Building JAVA-applications with maven

Mikhail T. mi+oro at aldan.algebra.com
Tue Jun 7 22:26:46 UTC 2016


Application-authors using maven tend to rely on the tool to download -- 
at build-time -- the third-party JARs their application needs to build 
and/or run. The number of such downloads can be substantial.

For example, to build jruby from source (which the port is not currently 
doing), mvn downloads over 300 JAR-files.

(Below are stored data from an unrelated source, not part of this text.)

variable (busy : Bool) (ph : BitVec 2) (v : BitVec 3) (e : Bool) (c : BitVec 4)

@[simp] theorem packStatus_bit_three : (packStatus busy ph v e c).getLsbD 3 = false := by
  simp only [packStatus, BitVec.getLsbD_append]
  rfl

@[simp] theorem packStatus_bit_seven : (packStatus busy ph v e c).getLsbD 7 = false := by
  simp only [packStatus, BitVec.getLsbD_append]
  rfl

@[simp] theorem packStatus_err : (packStatus busy ph v e c).getLsbD 8 = e := by
  simp only [packStatus, BitVec.getLsbD_append]
  cases e <;> rfl

@[simp] theorem packStatus_zeros : (packStatus busy ph v e c).extractLsb' 9 3 = 0 := by
  simp (disch := decide) only [packStatus, BitVec.extractLsb'_append_eq_of_le, BitVec.extractLsb'_append_eq_right,
    Nat.reduceSub]

@[simp] theorem packStatus_ecause : (packStatus busy ph v e c).extractLsb' 12 4 = c := by
  simp (disch := decide) only [packStatus, BitVec.extractLsb'_append_eq_of_le, BitVec.extractLsb'_append_eq_right,
    Nat.reduceSub]

@[simp] theorem packStatus_high : (packStatus busy ph v e c).extractLsb' 16 48 = 0 := by
  simp (disch := decide) only [packStatus, BitVec.extractLsb'_append_eq_of_le, BitVec.extractLsb'_eq_self,
    Nat.reduceSub]

end PackStatus

/-- Settles O28: the fields of `packStatus`, each with what `statusWord` puts into it. -/
theorem statusLayout : Obligations.StatusLayout := by
  intro s
  refine ⟨statusWord_bit_zero s, (packStatus_phase ..).trans ?_, packStatus_bit_three .., (packStatus_variant ..).trans ?_,
    packStatus_bit_seven .., packStatus_err .., packStatus_zeros .., (packStatus_ecause ..).trans ?_, packStatus_high ..,
    by decide, by decide⟩
  · cases s.wrapper <;> rfl
  · cases s.wrapper <;> rfl
  · cases s.error <;> rfl

/-! Reads and writes while not busy -/

/-- The registers of the window in the order of their offsets (R51). -/
def windowRegs : List Reg :=
  [.id, .ctrl, .status, .seed, .len, .din0, .din1, .cmd, .a, .b, .out0, .out1, .remain, .lenl, .rot0, .rot1, .errinfo]

section Idle

variable {s : State} {rest : List HostAction}

theorem step_of_read_idle {off size : BitVec 8} (hp : s.pending = none) (hn : s.inReset = false)
    (hr : s.requests = .access (.read off size) :: rest) :
    step s = .next (memRead off size { s with requests := rest }) := by
  have hdue : ∀ p, s.pending = some p → p.left ≠ 0 := by simp [hp]
  rw [step_of_read hn hdue hr, serving_of_none hp]

theorem step_of_write_idle {off size : BitVec 8} {v : Word} (hp : s.pending = none) (hn : s.inReset = false)
    (hr : s.requests = .access (.write off size v) :: rest) :
    step s = memWrite off size v { s with requests := rest } := by
  have hdue : ∀ p, s.pending = some p → p.left ≠ 0 := by simp [hp]
  rw [step_of_write hn hdue hr, serving_of_none hp]

/-- A write while not busy, to any register but `STATUS` and `CMD`, is `storeReg`. -/
theorem step_of_store {r : Reg} {v : Word} (hp : s.pending = none) (hn : s.inReset = false)
    (hr : s.requests = .access (.write r.offset 8 v) :: rest) (hs : r ≠ .status) (hc : r ≠ .cmd) :
    step s = .next (storeReg r v { s with requests := rest, response := some (.written false) }) :=
  (step_of_write_idle hp hn hr).trans (memWrite_idle (s := { s with requests := rest }) r v hp hs hc)

end Idle

/-- Settles O26: the port serves the read, and the offset names a register, whose value it answers, or is reserved. -/
theorem readsReturnTheRegisters : Obligations.ReadsReturnTheRegisters := by
  rintro s rest off v hp hn hr (hentry | ⟨ha, hge, rfl⟩)
  case inl =>
    have hlisted : (off, v) ∈ windowRegs.map fun r => (r.offset, readReg r s) := by
      simp only [windowRegs, List.map, readReg_id, readReg_ctrl, readReg_rot0, readReg_rot1]
      exact hentry
    obtain ⟨r, _, heq⟩ := List.mem_map.1 hlisted
    cases heq
    rw [step_of_read_idle hp hn hr, memRead_idle (s := { s with requests := rest }) r hp]
    rfl
  case inr =>
    rw [step_of_read_idle hp hn hr, memRead_reserved _ ha (regAt_of_reserved ha hge)]
    rfl

/-- The registers that ignore a write (10_state.md R38). -/
def readOnlyRegs : List Reg := [.id, .out0, .out1, .remain, .lenl, .rot0, .rot1, .errinfo]

theorem storeReg_of_mem_readOnlyRegs {r : Reg} (v : Word) (s : State) (h : r ∈ readOnlyRegs) :
    storeReg r v s = s ∧ r ≠ .status ∧ r ≠ .cmd := by
  revert r
  simp [readOnlyRegs, storeReg]

/-- Settles O29: the port serves the write, and the offset names a register, in which `storeReg` stores, or is reserved. -/
theorem writesStoreTheirRegister : Obligations.WritesStoreTheirRegister := by
  rintro s rest off v hp hn hr t rfl
  have hstore (r : Reg) (hs : r ≠ .status) (hc : r ≠ .cmd) (hoff : off = r.offset) :
      step s = .next (storeReg r v { s with requests := rest, response := some (.written false) }) :=
    step_of_store hp hn (hoff ▸ hr) hs hc
  refine ⟨hstore .ctrl (by decide) (by decide), hstore .seed (by decide) (by decide), hstore .len (by decide) (by decide),
    hstore .din0 (by decide) (by decide), hstore .din1 (by decide) (by decide), hstore .a (by decide) (by decide),
    hstore .b (by decide) (by decide), ?ignored⟩
  case ignored =>
    rintro (hlisted | ⟨ha, hge⟩)
    · obtain ⟨r, hmem, hoff⟩ := List.mem_map.1 (show off ∈ readOnlyRegs.map Reg.offset from hlisted)
      obtain ⟨hkept, hs, hc⟩ := storeReg_of_mem_readOnlyRegs v _ hmem
      rw [hstore r hs hc hoff.symm, hkept]
    · rw [step_of_write_idle hp hn hr]
      exact memWrite_reserved_idle (s := { s with requests := rest }) v ha (regAt_of_reserved ha hge) hp

/-- Settles O30: the port serves the read, whose frame is `memRead_frame`, and which records nothing. -/
theorem readsHaveNoSideEffects : Obligations.ReadsHaveNoSideEffects := by
  intro s t rest off hn hdue ha hr hstep
  cases (step_of_read hn hdue hr).symm.trans hstep
  have herror := memRead_error { serving s with requests := rest } (accessWellFormed_of_aligned ha)
  have hframe := memRead_frame off 8 { serving s with requests := rest }
  rw [herror] at hframe
  exact hframe

/-! The registers while not busy, and the window's place -/

theorem variantNumber_range (v : Variant) : 1 ≤ variantNumber v ∧ variantNumber v ≤ 6 := by
  cases v <;> decide

theorem causeCode_eq_zero_iff (e : Option ErrorRecord) : causeCode e = 0 ↔ e.isSome = false := by
  cases e with
  | none => simp [causeCode]
  | some e =>
    have hcode : e.cause.code ≠ 0 := by cases e.cause <;> decide
    exact iff_of_false hcode (by simp)

/-- Settles O36: the relations of `VARIANT`, `ERR`, `ECAUSE` and `ERRINFO` hold of every state, and the invariant gives the
others. -/
theorem registersWhileNotBusy : Obligations.RegistersWhileNotBusy := by
  intro s hi _
  obtain ⟨hidle, hdone, hle⟩ := hi.progress
  refine ⟨fun h => ⟨?novariant, (hidle h).1⟩, ?variant, hdone, causeCode_eq_zero_iff s.error, ?info, hle⟩
  case novariant =>
    revert h
    cases s.wrapper <;> simp [Wrapper.phaseCode, Wrapper.variantCode]
  case variant =>
    cases s.wrapper with
    | idle => simp [Wrapper.phaseCode]
    | absorb v => exact fun _ => variantNumber_range v
    | done v => exact fun _ => variantNumber_range v
  case info =>
    cases s.error <;> simp [errorInfo]

/-- Settles O53: inside the window the offset is the distance from `BASE`, and both sides of it are outside. -/
theorem windowIsMappedAtBase : Obligations.WindowIsMappedAtBase := by
  refine ⟨fun off => ?inside, fun address houtside => ?outside⟩
  case inside =>
    have hrange : Config.base ≤ Config.base + off.toNat ∧ Config.base + off.toNat < Config.base + Config.windowBytes :=
      ⟨Nat.le_add_right _ _, Nat.add_lt_add_left off.isLt _⟩
    rw [windowOffset, if_pos hrange, Nat.add_sub_cancel_left, BitVec.ofNat_toNat, BitVec.setWidth_eq]
  case outside =>
    exact if_neg fun ⟨hlow, hhigh⟩ => houtside.elim (Nat.not_lt_of_ge hlow) (Nat.not_le_of_gt hhigh)

end Sys2Proof.Machine
end

section
/-! PROOFS. Chunk words and the bytes a BLOCK absorbs (20_memory.md R52, R53, 41_hash_wrapper.md R129, R130). -/

namespace Sys2Proof.Machine

/-- Settles O52: lane by lane, and a word is its lanes; the example is evaluated. -/
theorem chunkWordsAreLittleEndian : Obligations.ChunkWordsAreLittleEndian :=
  ⟨fun bs _ _ ht => byteLane_le64 bs ht, le64_bytesLE, by decide⟩

/-- With the byte order fixed, a chunk word is `LE64`. -/
theorem chunkWord_eq (bs : List Byte) : chunkWord bs = le64 bs := rfl

/-- A lane under a mask that keeps the lanes below `n`. -/
theorem byteLane_and_mask {mask : Word} {n : Nat} (hmask : ∀ t < 8, byteLane mask t = if t < n then 0xFF else 0x00)
    (w : Word) {t : Nat} (ht : t < 8) : byteLane (w &&& mask) t = if t < n then byteLane w t else 0 := by
  rw [byteLane_and, hmask t ht]
  split
  case isTrue => exact BitVec.and_allOnes
  case isFalse => exact BitVec.and_zero

/-- Words that agree in the lanes a mask keeps are equal under it. -/
theorem and_mask_eq {mask : Word} {n : Nat} (hmask : ∀ t < 8, byteLane mask t = if t < n then 0xFF else 0x00)
    {w w' : Word} (h : ∀ t < 8, t < n → byteLane w t = byteLane w' t) : w &&& mask = w' &&& mask := by
  refine eq_of_byteLane_eq fun t ht => ?_
  rw [byteLane_and_mask hmask w ht, byteLane_and_mask hmask w' ht]
  split
  case isTrue hkept => exact h t ht hkept
  case isFalse => rfl

/-- Byte `t` of the chunk that `DIN0` and `DIN1` hold. -/
def dinByte (din0 din1 : Word) (t : Nat) : Byte := if t < 8 then byteLane din0 t else byteLane din1 (t - 8)

/-- Chunks that agree in their first `k` bytes are equal under the mask of `k` bytes (R130). -/
theorem and_chunkMask_eq {k : Nat} {d0 d1 e0 e1 : Word} (h : ∀ t < k, dinByte d0 d1 t = dinByte e0 e1 t) :
    d0 &&& (chunkMask k).1 = e0 &&& (chunkMask k).1 ∧ d1 &&& (chunkMask k).2 = e1 &&& (chunkMask k).2 := by
  constructor
  case left =>
    refine and_mask_eq (fun t => byteLane_chunkMask_fst k) fun t ht hkept => ?_
    simpa [dinByte, ht] using h t hkept
  case right =>
    refine and_mask_eq (fun t => byteLane_chunkMask_snd k) fun t ht hkept => ?_
    simpa [dinByte] using h (8 + t) (by omega)
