/-- `VFPExpandImm` (R85): in each of the three formats the bits, read as a number with that format's sign, exponent and
fraction, are normal and denote `(-1)^a * (16 + UInt(efgh)) / 16 * 2^(UInt(NOT(b):c:d) - 3)`. Both sides are multiplied
by 128 and by the format's scale, so that they are whole numbers. -/
def Obligations.FloatingPointConstantsDenoteTheirValues : Prop :=
  ∀ m : BitVec 8,
    (let b := vfpExpandImm16 m
      let e := (b.extractLsb' 10 5).toNat
      0 < e ∧ e < 31 ∧ vfpValue128 m * 2 ^ (15 + 10) =
        (if b.getLsbD 15 then -1 else 1) * (2 ^ 10 + (b.extractLsb' 0 10).toNat) * 2 ^ e * 128) ∧
    (let b := vfpExpandImm32 m
      let e := (b.extractLsb' 23 8).toNat
      0 < e ∧ e < 255 ∧ vfpValue128 m * 2 ^ (127 + 23) =
        (if b.getLsbD 31 then -1 else 1) * (2 ^ 23 + (b.extractLsb' 0 23).toNat) * 2 ^ e * 128) ∧
    (let b := vfpExpandImm64 m
      let e := (b.extractLsb' 52 11).toNat
      0 < e ∧ e < 2047 ∧ vfpValue128 m * 2 ^ (1023 + 52) =
        (if b.getLsbD 63 then -1 else 1) * (2 ^ 52 + (b.extractLsb' 0 52).toNat) * 2 ^ e * 128)

/-! ## Register views -/

/-- The S view (R21): an S write is read back from that S register, every other S register reads as before, and the registers
D16 to D31 keep their values. -/
def Obligations.SViewReadsWhatWasWritten : Prop :=
  ∀ (s : State) (n : SReg) (v : Word),
    (s.writeS n v).readS n = v ∧ (∀ m : SReg, m ≠ n → (s.writeS n v).readS m = s.readS m) ∧
      ∀ d : DReg, 16 ≤ d.toNat → (s.writeS n v).readD d = s.readD d

/-- The views of one D register (R21, R22, R204): `D[k]` is `S[2k+1]:S[2k]` for k below 16, and `Q[n]` is `D[2n+1]:D[2n]`. -/
def Obligations.ViewsOverlap : Prop :=
  ∀ s : State, (∀ k : BitVec 4, s.readD (0#1 ++ k) = s.readS (k ++ 1#1) ++ s.readS (k ++ 0#1)) ∧
    ∀ n : QReg, s.readQ n = s.readD (BitVec.ofNat 5 (2 * n.toNat + 1)) ++ s.readD (BitVec.ofNat 5 (2 * n.toNat))

/-! ## Faults and refusals -/

/-- `Q == '1'` with `Vd<0> == '1'` in A32 (R89, R175): UNDEFINED for every immediate, whatever the enable check would answer. -/
def Obligations.OddQuadwordIsUndefinedInA32 : Prop :=
  ∀ (s : State) (h : BitVec 4) (m : BitVec 8), s.preCheck = none →
    (∀ c, exec (.undefinedA1 c h m) s = .fault (.undefined s.pc)) ∧
      (∀ c, exec (.undefinedA3 c h m) s = .fault (.undefined s.pc)) ∧
      (∀ c, exec (.undefinedA4 c h m) s = .fault (.undefined s.pc)) ∧
      exec (.undefinedA5 h m) s = .fault (.undefined s.pc)

/-- The other rows that are UNDEFINED by their encoding (R89), when the condition passes: `Q == '1'` with `Vd<0> == '1'` in
T32, and `size == '00'` in A2 and T2. -/
def Obligations.UndefinedRowsFaultWhenTheConditionPasses : Prop :=
  ∀ (s : State) (h : BitVec 4) (dvd : BitVec 5) (m : BitVec 8), s.preCheck = none →
    (s.ITPassed →
      (∀ c, exec (.undefinedT1 c h m) s = .fault (.undefined s.pc)) ∧
        (∀ c, exec (.undefinedT3 c h m) s = .fault (.undefined s.pc)) ∧
        (∀ c, exec (.undefinedT4 c h m) s = .fault (.undefined s.pc)) ∧
        exec (.undefinedT5 h m) s = .fault (.undefined s.pc) ∧
        exec (.undefinedT2 dvd m .clear) s = .fault (.undefined s.pc)) ∧
      ∀ c, s.conditionPassed c = true → exec (.undefinedA2 c dvd m .clear) s = .fault (.undefined s.pc)

/-- The list of R89 is complete. On words: the rows that are UNDEFINED by their encoding are `Q == '1'` with `Vd<0> == '1'` in the
Advanced SIMD encodings (bit 26 in A32, bit 24 in T32, tells the two formats apart) and `size == '00'` in A2 and T2. On states: with
the condition passed, an instruction of the list faults, and one that is not does not fault where the enable check answers
`Enabled`. -/
def Obligations.UndefinedEncodingsAreTheList : Prop :=
  (∀ (w : Word) (i : Instr), decodeA32 w = .ok i →
      (rowKind i = .undefinedRow ↔
        if w.getLsbD 26 = false then w.getLsbD 6 = true ∧ w.getLsbD 12 = true else w.extractLsb' 8 2 = 0b00#2)) ∧
    (∀ (w : Word) (i : Instr), decodeT32 w = .ok i →
      (rowKind i = .undefinedRow ↔
        if w.getLsbD 24 = true then w.getLsbD 6 = true ∧ w.getLsbD 12 = true else w.extractLsb' 8 2 = 0b00#2)) ∧
    ∀ (s : State) (i : Instr) (c : Cond), s.preCheck = none → sbzOf i = .clear → currentCond i s = some c →
      s.conditionPassed c = true →
      (UndefinedByDecode i s → exec i s = .fault (.undefined s.pc)) ∧
        (¬ UndefinedByDecode i s → s.enableCheck (rowKind i == .simd) = some .enabled → ∀ f, exec i s ≠ .fault f)

/-- FPSCR.Len or FPSCR.Stride not zero (R89, R150, R202): every row of A2 and T2 whose condition passes is UNDEFINED, a
conditional half-precision move among them, since this test stands first. -/
def Obligations.VectorModeMakesScalarRowsUndefined : Prop :=
  ∀ (s : State) (i : Instr) (c : Cond), s.preCheck = none → s.fpscrLen ≠ 0#3 ∨ s.fpscrStride ≠ 0#2 →
    rowKind i = .half ∨ rowKind i = .scalar → sbzOf i = .clear → currentCond i s = some c → s.conditionPassed c = true →
      exec i s = .fault (.undefined s.pc)

/-- Without FEAT_FP16 (R89, R90, R151): the half-precision rows are UNDEFINED when their condition passes, and never
UNPREDICTABLE. -/
def Obligations.HalfPrecisionWithoutTheFeatureIsUndefined : Prop :=
  ∀ (s : State) (i : Instr) (c : Cond), s.preCheck = none → s.hasFP16 = false → rowKind i = .half → sbzOf i = .clear →
    currentCond i s = some c → s.conditionPassed c = true → exec i s = .fault (.undefined s.pc)

/-- A conditional half-precision move (R90, R157, C6) is refused in every state with FEAT_FP16, Len and Stride zero, whether or
not its condition holds. -/
def Obligations.ConditionalHalfPrecisionIsUnpredictable : Prop :=
  ∀ (s : State) (d : SReg) (m : BitVec 8), s.preCheck = none → s.ScalarMode → s.hasFP16 = true →
    (∀ c, c ≠ Cond.al → exec (.vmovF16A2 c d m .clear) s = .refused .unpredictable) ∧
      (s.inITBlock = true → exec (.vmovF16T2 d m .clear) s = .refused .unpredictable)

/-- A `(0)` bit of A2 or T2 that is 1 (R91): refused before anything but step 0, in every state. -/
def Obligations.ShouldBeZeroBitsAreRefused : Prop :=
  ∀ (s : State) (i : Instr), s.preCheck = none → (sbzOf i).bit7 = true ∨ (sbzOf i).bit5 = true →
    exec i s = .refused .shouldBeZero

/-- The enable check (R108, R170): an instruction whose decode raises nothing and whose condition passes faults as the check
answers. `advsimd` is TRUE for the Advanced SIMD rows, FALSE for A2 and T2; a half-precision row is one that is not conditional. -/
def Obligations.EnableCheckDecidesTheFault : Prop :=
  ∀ (s : State) (i : Instr) (c : Cond), s.preCheck = none → currentCond i s = some c → s.conditionPassed c = true →
    (rowKind i = .simd ∨ sbzOf i = .clear ∧ s.ScalarMode ∧
        (rowKind i = .scalar ∨ rowKind i = .half ∧ s.hasFP16 = true ∧ c = .al ∧ s.inITBlock = false)) →
      (s.enableCheck (rowKind i == .simd) = some .undefined → exec i s = .fault (.undefined s.pc)) ∧
        (s.enableCheck (rowKind i == .simd) = some .hypTrap → exec i s = .fault (.hypTrap s.pc)) ∧
        (s.enableCheck (rowKind i == .simd) = some .enabled → ∃ t, exec i s = .next t)

/-- A failed condition with the draw false (R106, R107): every instruction, UNDEFINED by its decode or not, completes and writes
no register. (A conditional half-precision move that its decode does not make UNDEFINED is refused before.) -/
def Obligations.FailedConditionWritesNothing : Prop :=
  ∀ (s : State) (i : Instr) (c : Cond), s.preCheck = none → sbzOf i = .clear → (rowKind i = .half → UndefinedByDecode i s) →
    currentCond i s = some c → s.conditionPassed c = false → s.undefWhenCondFails = false →
      exec i s = .next (s.afterStep s.dregs)

/-- A failed condition with the draw true (R107, R131): an instruction that its decode makes UNDEFINED still faults; another one
that is not a half-precision move takes the fault of the enable check, or completes and writes no register. -/
def Obligations.FailedConditionMayStillFault : Prop :=
  ∀ (s : State) (i : Instr) (c : Cond), s.preCheck = none → sbzOf i = .clear → currentCond i s = some c →
    s.conditionPassed c = false → s.undefWhenCondFails = true →
      (UndefinedByDecode i s → exec i s = .fault (.undefined s.pc)) ∧
        (rowKind i = .simd ∨ rowKind i = .scalar ∧ s.ScalarMode →
          (s.enableCheck (rowKind i == .simd) = some .undefined → exec i s = .fault (.undefined s.pc)) ∧
            (s.enableCheck (rowKind i == .simd) = some .hypTrap → exec i s = .fault (.hypTrap s.pc)) ∧
            (s.enableCheck (rowKind i == .simd) = some .enabled → exec i s = .next (s.afterStep s.dregs)))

This poses obvious challenges for all porters -- be they FreeBSD ports, 
Net/OpenBSD pkgsrc, or even Linux RPM/deb maintainers. I think, we'd all 
like:

 1. the downloads to happen at the download stage (a.k.a. make fetch)
 2. the checksums of the downloaded files to be verified (although maven
    can do this itself)
 3. the downloaded JARs to be shared between multiple users -- mvn would
    stick them into ${HOME}/.m2 if allowed
 4. the downloaded JARs to survive make clean -- so they should not be
    under ${WRKDIR} either
 5. to avoid downloads and bundling of JARs, which are parts of other,
    already ported packages and applications -- right now I count 18 (!)
    ports, which bundle junit.jar, for example -- a shame.

Currently the ports of maven-using applications seem to either resign to 
simply installing pre-built JAVA-applications (instead of building them 
from source as port ought to), or -- like eclipse -- using pre-bundled 
dependencies. Neither is very satisfactory...

Ports-system needs some way of dealing with these issues properly and 
orderly. What should the strategy be?

How about allowing a port to declare the following needs, which would be 
taken care of for it:

 1. It needs the following JARs, which /aren't/ already available from
    other ports, downloaded -- into ${DISTDIR}/jars or some such.
 2. It needs its pom.xml file(s) patched to use the following list of
    JARs, which /are/ available from other ports, directly. (Hopefully,
    the JARs on the first list of each port will gradually make its way
    into the second.)

This may still leave the a. and b. unsatisfied -- or partially satisfied 
-- but those really are the least important of the problems. The item 2. 
may be "hairy" -- somewhat like the patching of libtool and friends 
we've had for some time. But it is doable...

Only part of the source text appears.